Ask HN: What's the best way to leave a new job - penguinlinux
I need some advice.  For the past 3 years I have worked at startups as a devops engineer. I have made a big difference right away.<p>I am able to see visibility to my work right away.  I have worked in large projects scaling applications in the cloud, AWS, databases and using Ansible, chef to automate a lot of the server configurations, and deployments.  I also like working close with developers and help them with their dev environments, also with issues with scaling or helping them to debug code.  Right now I am working for a large corporate company.  They are using a lot of interesting technology docker, coreos, kubernetes but though the technology is really cool, it is not setup properly, it is hard to get something done because there is so much process to get changes into production, so things that at a startup would take me a week it takes 2 months to see them here in production at this new job.   Most of the time the Ops team is putting out fires , we also don&#x27;t have any type of architecture meetings or one on ones,  So I am struggling to see visibility to my work.<p>I just got offered a role at a startup as the only DevOps engineer so they want someone to come in and start solving problems and we went through some of the problems and it is stuff that I can do with my eyes closed.  The team is nice and they truly believe in working towards DevOps principles,  at my current job there is still that separation between ops and developers and I don&#x27;t think either group trust each other.<p>I feel like they are paying me and I can&#x27;t be the best or do the work i am good at.   Because there is so much process. I would understand if the process was in place because things are working but most of the time even the ops people don&#x27;t trust their own configuration systems and cause outages.<p>how can I leave this job without saying all these things to them as the reason for me leaving.?
======
venusiant
It are right that it is a good idea to leave a job without saying negative
things about them.

The line "I felt like it was time to move on" is an adequate reason for
leaving, and it's not something anyone is going to argue with. After all,
leaving is a personal decision. In addition to that, three years is an above
average length of time to stay in a technology job.

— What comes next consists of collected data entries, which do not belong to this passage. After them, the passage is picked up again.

-- ==== Sys2Proof/Machine/Hop.lean ====
section
/-!
DEFINITION. What a hop boundary does, and the commands of the front end (R171 to R196, R212 to R218, R498). The outside supplies the
decimators' results and the band powers (log 10).
-/

namespace Sys2Proof.Machine

/-! ## FE bits and frames (R148, R174, R183) -/

/-- A channel's merged ZERO-mute end is reached after its enable or after VDDA_MIC returned. -/
def settleFe (n : Nat) (s : State) : State :=
  let c := chanOf s.fe n
  if c.owesFe && feEnabled s.fe n && s.mon.rails.mic && !zMuted s n then
    onFe (modChan n (fun c => { c with feBit := true, owesFe := false })) s
  else s

/-- Whether a channel delivers frames (R191, R196). -/
def delivers (s : State) (n : Nat) : Bool := feEnabled s.fe n && s.mon.rails.mic

/-- The state of the frame that ends now (R174): muted at any time within it, or under a fault mute. That a mute which ends before its
first sample makes it ZERO is the model's choice (log 24). -/
def frameState (s : State) (n : Nat) : FrameState :=
  let c := chanOf s.fe n
  if c.zeroSeen || s.fe.biasOwes.getLsbD n || decide (s.clocks.wclk - Config.hopClocks < c.muteEnd) then .zero
  else if c.faultSeen || faultMuted s.fe n then .fault else .clean

/-- Samples of the HQ path in 1 ms (R172). -/
def hqCount (f : FrontEnd) : Nat := if !hqOn f then 0 else if bitOf f.decCtrl.toNat 1 then 48 else 16

/-- The clock at which sample `i` of the `len` of the frame that ends at clock `now` is formed: evenly spaced, the last at the boundary
(log 24). -/
def sampleClock (now len i : Nat) : Nat := now - Config.hopClocks + Config.hopClocks / len * (i + 1)

/-- The samples of the frame that ends at clock `now` after their trims, each with those in force when it was formed (R186, R187), at the
clock that the model gives it (log 24). -/
def trimFrame (f : FrontEnd) (now n : Nat) (raw : List Int) : List Int :=
  raw.mapIdx (fun i x => trimmed (trimsAt f (sampleClock now raw.length i)) n x)

/-- The front end with the effects that count from the commit edges of writes still on their way: mutes, and channels that stopped
(R183, R196). -/
def feView (s : State) : State :=
  s.wflight.foldl (fun s x =>
    if x.addr = 0x140 then writeFeCtrl x.data x.at_ s
    else if x.addr = 0x141 then writeMicbCtrl x.data x.at_ s
    else if x.addr = 0x143 then writeDecCtrl x.data x.at_ s else s) s

/-- Whether a sample that a path formed in the frame that ends now saturated (R172): while its channel ran, and for the HQ path while
HQ_EN was 1. -/
def clipsIn (s : State) (n : Nat) (h : ChannelHop) : Bool :=
  let v := feView s
  let now := s.clocks.wclk
  let on := ranAt (delivers v n) (chanOf v.fe n).edges
  let hit := fun (run : Nat → Bool) (raw : List Int) =>
    ((trimFrame s.fe now n raw).mapIdx (fun i x => run (sampleClock now raw.length i) && saturates x)).any id
  hit on h.lp
    || hit (fun c => on c && ranAt (hqOn v.fe) v.fe.hqEdges c) (h.hq.take (if hqOn v.fe then hqCount v.fe else 48))

def frameSamples (st : FrameState) (xs : List Int) : List (BitVec 16) := xs.map (fun x => if st = .zero then 0 else sampleOf x)

/-- A channel's frame closes. -/
def closeFrame (n : Nat) (h : ChannelHop) (s : State) : State :=
  let v := feView s
  let clip := clipsIn s n h
  if !delivers v n then
    onFe (modChan n (fun c => { c with cleanRun := 0, zeroSeen := false, faultSeen := false, frameLp := [], frameHq := []
                                       lastState := .blank, ovl := c.ovl || clip })) s
  else
    let st := frameState v n
    let xs := trimFrame s.fe s.clocks.wclk n h.lp
    let ys := trimFrame s.fe s.clocks.wclk n (h.hq.take (hqCount v.fe))
    let lp := frameSamples st xs
    let hqs := frameSamples st ys
    watchTally 0x0D (if st = .clean then 0 else 1)
      (onFe (fun f => modChan n (fun c => { c with
        lastState := st, cleanRun := if st = .clean then min (c.cleanRun + 1) 8 else 0
        ovl := c.ovl || clip, zeroSeen := false, faultSeen := false
        capLp := lp.getLastD 0, capHq := hqs.getLastD 0, capMuted := st != .clean, frameLp := lp, frameHq := hqs }) f) s)

/-! ## Levels, encoders and baselines (R175 to R179, R212 to R215) -/

/-- The level code of band `k`, where valid (R176). -/
def bandCode (s : State) (n k : Nat) (h : ChannelHop) : Option Nat :=
  let f := s.fe
  if delivers (feView s) n && decide (8 ≤ (chanOf f n).cleanRun) then
    (h.bands[k]?).map (fun p => levelCode p.1 p.2 (bandTrim f.trims n k - 48 * effGain f.feCtrl n))
  else none
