/-- What a disabled ring has asked for is not fetched when it comes (R342). -/
def dropRingRead (n : Nat) : State → State := onLoom (fun l => { l with reads := l.reads.filter (fun r => match r.what with
  | .ring k _ => k != n
  | _ => true) })

/-- EN from 1 to 0, where the kind allows. -/
def disableRing (n : Nat) (s : State) : State :=
  let r := ringOf s n
  if n % 4 = 1 && (!(jobsOfTenant s (n / 4)).isEmpty || decide (0 < r.resv)) then s else dropRingRead n (putRing n { r with en := false } s)

/-- A write of RING_CFG. -/
def writeRingCfg (n : Nat) (d : DWord) (s : State) : State :=
  let r := ringOf s n
  if r.en then (if bitOf d.toNat 4 then s else disableRing n s)
  else if bitOf d.toNat 4 then enableRing n d s
  else putRing n { r with
    size := BitVec.ofNat 4 (field d.toNat 0 4), notify := bitOf d.toNat 5, ndata := BitVec.ofNat 32 (field d.toNat 32 32) } s

def writeRing (n w : Nat) (d : DWord) (s : State) : State :=
  let r := ringOf s n
  if w = 0 then (if r.en then s else putRing n { r with base := field d.toNat 0 57 / 64 * 64 } s)
  else if w = 1 then writeRingCfg n d s
  else if w = 2 then (if r.en then s else putRing n { r with naddr := field d.toNat 0 57 / 8 * 8 } s)
  else s

def readRing (s : State) (n w : Nat) : Nat :=
  let r := ringOf s n
  if w = 0 then r.base else if w = 1 then ringCfgWord r else if w = 2 then r.naddr else ringPtrWord r

/-- The test of a TAIL doorbell. -/
def tailValid (r : Ring) (t : Word) : Bool :=
  r.en && decide ((t - r.tail).toNat < 2 ^ 31) && decide ((t - r.head).toNat ≤ ringEntries r)

/-- The test of a HEAD doorbell. -/
def headValid (r : Ring) (h : Word) : Bool := r.en && decide ((h - r.head).toNat ≤ (r.tail - r.head).toNat)

def badDoorbell (n : Nat) (v : Word) (s : State) : State := sendEvent (n / 4) evBadDoorbell n v.toNat [] s

/-- A doorbell of a submit or bobbin ring. -/
def ringTail (n : Nat) (v : Word) (s : State) : State :=
  if n % 4 = 1 || n % 4 = 2 then s
  else if tailValid (ringOf s n) v then putRing n { ringOf (noteBell n (ringOf s n).tail s) n with tail := v } s
  else badDoorbell n v s

/-- A doorbell of a completion or event ring; room in an event ring first reports what was lost. -/
def ringHead (n : Nat) (v : Word) (s : State) : State :=
  if n % 4 = 0 || n % 4 = 3 then s
  else if headValid (ringOf s n) v then
    let s1 := putRing n { ringOf (noteBell n (ringOf s n).head s) n with head := v } s
    if n % 4 = 2 then flushLost (n / 4) s1 else s1
  else badDoorbell n v s

/-! ## Doorbell pages (R343) -/

/-- Checkpoints of a tenant that are fetched and not answered; they count as admitted (R428). -/
def ckptsFetched (s : State) (t : Nat) : Nat :=
  (s.loom.fetched.filter (fun f => f.ring == 4 * t + 3 && (leAt f.bytes 0 1 == 1 || leAt f.bytes 0 1 == 2))).length

def tenantStatWord (s : State) (t : Nat) : Nat :=
  let ten := tenantOf s t
  ((jobsOfTenant s t).length + ckptsFetched s t) % 128 + flagBit ten.blocked 7 + flagBit ten.abort 8 + flagBit ten.faulted 9
    + flagBit ten.treset.isSome 10 + 2 ^ 32 * ten.lost.toNat

def writeDoorbell (m t o : Nat) (d : DWord) (s : State) : State :=
  let v := BitVec.ofNat 32 (field d.toNat 0 32)
  if o = 0x000 then ringTail (4 * t) v s
  else if o = 0x008 then ringHead (4 * t + 1) v s
  else if o = 0x010 then ringHead (4 * t + 2) v s
  else if o = 0x018 then ringTail (4 * t + 3) v s
  else if o = 0x020 then hostPower m (BitVec.ofNat 2 (field d.toNat 0 2)) (BitVec.ofNat 8 t) s
  else if o = 0x028 then hostTreset (.doorbell (BitVec.ofNat 8 t) d) s
  else s

def readDoorbell (s : State) (t o : Nat) : Nat :=
  if o < 0x020 && o % 8 = 0 then ringPtrWord (ringOf s (4 * t + o / 8)) else if o = 0x030 then tenantStatWord s t else 0

/-! ## Partitions (R352) -/

def parsePart (d : DWord) : Part :=
  let n := d.toNat
  { row0 := field n 0 4, col0 := field n 4 4, rows := field n 8 4 + 1, cols := field n 12 4 + 1
    banks := BitVec.ofNat 10 (field n 16 10), en := bitOf n 26, warp := BitVec.ofNat 4 (field n 32 4) }

def partWord (p : Part) : Nat :=
  p.row0 + 2 ^ 4 * p.col0 + 2 ^ 8 * (p.rows - 1) + 2 ^ 12 * (p.cols - 1) + 2 ^ 16 * p.banks.toNat + flagBit p.en 26
    + 2 ^ 32 * p.warp.toNat

/-- Whether two partitions share a bank of a tile. -/
def partsMeet (a b : Part) : Bool :=
  decide (a.row0 < b.row0 + b.rows) && decide (b.row0 < a.row0 + a.rows) && decide (a.col0 < b.col0 + b.cols)
    && decide (b.col0 < a.col0 + a.cols) && (a.banks &&& b.banks) != 0

/-- L_PART_RESULT.CODE of a write. -/
def partCode (s : State) (t : Nat) (p : Part) : Nat :=
  if s.loom.drafts.any (fun e => e.2.st != .empty && e.2.tenant == t) then 1
  else if 16 < p.row0 + p.rows || 16 < p.col0 + p.cols then 2
  else if p.en && s.loom.parts.any (fun e => e.1 != t && e.2.en && partsMeet p e.2) then 3 else 0

def writePart (t : Nat) (d : DWord) (s : State) : State :=
  let p := parsePart d
  let code := partCode s t p
  let s1 := onLoom (fun l => { l with partResult := BitVec.ofNat 10 (t + 2 ^ 8 * code) }) s
  if code = 0 then onLoom (fun l => { l with parts := sput .init l.parts t p }) s1 else s1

If someone directly asks you what you don't like about working there (such as
in an exit interview), simply state that you don't want to answer the
question. If they push you, simply state that you have no comment. It's a good
idea to decline to answer all the questions in an exit interview. They don't
have the right to force you to answer such questions.

If you a nervous about the initial conversation with your boss, kick off the
resignation by sending a short email to HR saying that you wish to resign and
you are giving your notice from that day (or whenever you prefer). HR will
fill you in on what the procedure is and notify all the relevant people for
you.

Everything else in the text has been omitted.